» What this task involves
Down to the last character, transcribe every record.

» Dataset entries
/-- R118: element e of a row as FP32. -/
def rowElem (d : TableDesc) (row : List Byte) (e : Nat) : W32 :=
  let scale := f32 (BitVec.ofNat 32 (leAt row 0 4))
  let bias := f32 (BitVec.ofNat 32 (leAt row 4 4))
  match d.format with
  | 0 => rn32 (fDecode f32Fmt (leAt row (4 * e) 4))
  | 1 => rn32 (fDecode bf16Fmt (leAt row (2 * e) 2))
  | 2 => rn32 (fDecode f16Fmt (leAt row (2 * e) 2))
  | 3 => rn32 (fMul scale (fDecode e4m3Fmt (leAt row (8 + e) 1)))
  | 4 => rn32 (fMul scale (fDecode e5m2Fmt (leAt row (8 + e) 1)))
  | 5 => rn32 (mxVal (leAt row (d.width / 2 + e / 32) 1) (nibAt row 0 e))
  | 6 => rn32 (fAdd (fMul scale (ofInt (signedOf (leAt row (8 + e) 1) 8) 0 false)) bias)
  | 7 => rn32 (fAdd (fMul scale (ofInt (signedOf (nibAt row 8 e) 4) 0 false)) bias)
  | _ => rn32 (ofInt (bitsOf (leAt row (e / 8) 1) (e % 8) 1 : Nat) 0 false)

/-- R118: a whole row as FP32. -/
def rowVals (d : TableDesc) (row : List Byte) : List W32 := (List.range d.width).map (rowElem d row)

/-- FP32 words as bytes. -/
def wordsLe (l : List W32) : List Byte := l.flatMap fun w => toLe 4 w.toNat

/-- R156, R509: the rank and formation size of a tenancy. -/
def Tenancy.self (t : Tenancy) : Nat := (t.tt.map (·.rank)).getD 0
def Tenancy.fsize (t : Tenancy) : Nat := (t.tt.map (·.fsize)).getD 1

/-! ### Acceptance (R328) -/

/-- An order at acceptance: its task, cohort and word, its accesses and its name in faults. -/
structure Acc where
  k : Task
  h : Cohort
  coach : Nat
  x : Eng
  name : OrderName
  w : OrderWord

/-- The tenancy of an order at acceptance. -/
def oTen (a : Acc) : OM Tenancy := do return (← get).ten a.k.ten

/-- R330: an order fault unless the condition holds. -/
def Acc.need (a : Acc) (b : Bool) (sub : Nat) : OM Unit := oCheck b (orderFault a.name sub)

/-- A field of n bits at bit lo, as a mask. -/
def fm (lo n : Nat) : Nat := (2 ^ n - 1) * 2 ^ lo

/-- R508: the bits of a structure that its layout does not name are 0: one mask per 64-bit word. -/
def layoutOk (bs : List Byte) (masks : List Nat) : Bool :=
  (masks.zipIdx).all fun x => leAt bs (8 * x.2) 8 &&& (2 ^ 64 - 1 - x.1) == 0

/-- R302, R326, R330, R331: the descriptor named by A: n bytes, aligned; bits [63:48] of the pair are ignored (log 151); `pinned`: it
must lie in pinned memory (R148, R209). -/
def Acc.desc (a : Acc) (n align : Nat) (pinned : Bool) : OM (List Byte) :=
  if a.w.dspace = 1 then do
    let off := a.w.a.toNat % 2 ^ 23
    a.need (off % align == 0) 0x11
    oSpRead a.x off n
  else do
    let va := a.w.a.toNat % 2 ^ 48
    a.need (va % align == 0) 0x11
    if pinned && !(← get).pinnedRange a.k.ten va n then throw (.acc ⟨va, .read, 0x24, 0, false, 0⟩)
    eRead a.x va n

/-- A descriptor whose reserved bits are checked. -/
def Acc.descOk (a : Acc) (n align : Nat) (pinned : Bool) (masks : List Nat) : OM (List Byte) := do
  let bs ← a.desc n align pinned
  a.need (layoutOk bs masks) 0x10
  return bs

/-- R327, R330: an address word of a descriptor: its reserved bits and its alignment. -/
def Acc.aw (a : Acc) (w align : Nat) : OM Unit := do
  a.need (awOk w) 0x10
  a.need (awAddr w % align == 0) 0x11

/-- R330: the table an order names. -/
def Acc.table (a : Acc) (n : Nat) : OM Table := do
  match (← oTen a).table? n with
  | some t => return t
  | none => throw (.bad (orderFault a.name 0x12))

/-- R156: an order on a table with a row directory or an exception directory takes a ticket. -/
def TableDesc.ticketed (d : TableDesc) : Bool := d.dir || d.ownfn == 3

/-- What acceptance gives: what the order will do, and whether it takes a ticket (R156). -/
structure Accepted where
  body : OrderBody
  ticket : Bool := false

end Sys2Proof.Machine
end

» Answer space
/-- R118: element e of a row as FP32. -/
def rowElem (d : TableDesc) (row : List Byte) (e : Nat) : W32 :=
  let scale := f32 (BitVec.ofNat 32 (leAt row 0 4))
  let bias := f32 (BitVec.ofNat 32 (leAt row 4 4))
  match d.format with
  | 0 => rn32 (fDecode f32Fmt (leAt row (4 * e) 4))
  | 1 => rn32 (fDecode bf16Fmt (leAt row (2 * e) 2))
  | 2 => rn32 (fDecode f16Fmt (leAt row (2 * e) 2))
  | 3 => rn32 (fMul scale (fDecode e4m3Fmt (leAt row (8 + e) 1)))
  | 4 => rn32 (fMul scale (fDecode e5m2Fmt (leAt row (8 + e) 1)))
  | 5 => rn32 (mxVal (leAt row (d.width / 2 + e / 32) 1) (nibAt row 0 e))
  | 6 => rn32 (fAdd (fMul scale (ofInt (signedOf (leAt row (8 + e) 1) 8) 0 false)) bias)
  | 7 => rn32 (fAdd (fMul scale (ofInt (signedOf (nibAt row 8 e) 4) 0 false)) bias)
  | _ => rn32 (ofInt (bitsOf (leAt row (e / 8) 1) (e % 8) 1 : Nat) 0 false)

/-- R118: a whole row as FP32. -/
def rowVals (d : TableDesc) (row : List Byte) : List W32 := (List.range d.width).map (rowElem d row)

/-- FP32 words as bytes. -/
def wordsLe (l : List W32) : List Byte := l.flatMap fun w => toLe 4 w.toNat

/-- R156, R509: the rank and formation size of a tenancy. -/
def Tenancy.self (t : Tenancy) : Nat := (t.tt.map (·.rank)).getD 0
def Tenancy.fsize (t : Tenancy) : Nat := (t.tt.map (·.fsize)).getD 1

/-! ### Acceptance (R328) -/

/-- An order at acceptance: its task, cohort and word, its accesses and its name in faults. -/
structure Acc where
  k : Task
  h : Cohort
  coach : Nat
  x : Eng
  name : OrderName
  w : OrderWord

/-- The tenancy of an order at acceptance. -/
def oTen (a : Acc) : OM Tenancy := do return (← get).ten a.k.ten

/-- R330: an order fault unless the condition holds. -/
def Acc.need (a : Acc) (b : Bool) (sub : Nat) : OM Unit := oCheck b (orderFault a.name sub)

/-- A field of n bits at bit lo, as a mask. -/
def fm (lo n : Nat) : Nat := (2 ^ n - 1) * 2 ^ lo

/-- R508: the bits of a structure that its layout does not name are 0: one mask per 64-bit word. -/
def layoutOk (bs : List Byte) (masks : List Nat) : Bool :=
  (masks.zipIdx).all fun x => leAt bs (8 * x.2) 8 &&& (2 ^ 64 - 1 - x.1) == 0

/-- R302, R326, R330, R331: the descriptor named by A: n bytes, aligned; bits [63:48] of the pair are ignored (log 151); `pinned`: it
must lie in pinned memory (R148, R209). -/
def Acc.desc (a : Acc) (n align : Nat) (pinned : Bool) : OM (List Byte) :=
  if a.w.dspace = 1 then do
    let off := a.w.a.toNat % 2 ^ 23
    a.need (off % align == 0) 0x11
    oSpRead a.x off n
  else do
    let va := a.w.a.toNat % 2 ^ 48
    a.need (va % align == 0) 0x11
    if pinned && !(← get).pinnedRange a.k.ten va n then throw (.acc ⟨va, .read, 0x24, 0, false, 0⟩)
    eRead a.x va n

/-- A descriptor whose reserved bits are checked. -/
def Acc.descOk (a : Acc) (n align : Nat) (pinned : Bool) (masks : List Nat) : OM (List Byte) := do
  let bs ← a.desc n align pinned
  a.need (layoutOk bs masks) 0x10
  return bs

/-- R327, R330: an address word of a descriptor: its reserved bits and its alignment. -/
def Acc.aw (a : Acc) (w align : Nat) : OM Unit := do
  a.need (awOk w) 0x10
  a.need (awAddr w % align == 0) 0x11

/-- R330: the table an order names. -/
def Acc.table (a : Acc) (n : Nat) : OM Table := do
  match (← oTen a).table? n with
  | some t => return t
  | none => throw (.bad (orderFault a.name 0x12))

/-- R156: an order on a table with a row directory or an exception directory takes a ticket. -/
def TableDesc.ticketed (d : TableDesc) : Bool := d.dir || d.ownfn == 3

/-- What acceptance gives: what the order will do, and whether it takes a ticket (R156). -/
structure Accepted where
  body : OrderBody
  ticket : Bool := false

end Sys2Proof.Machine
end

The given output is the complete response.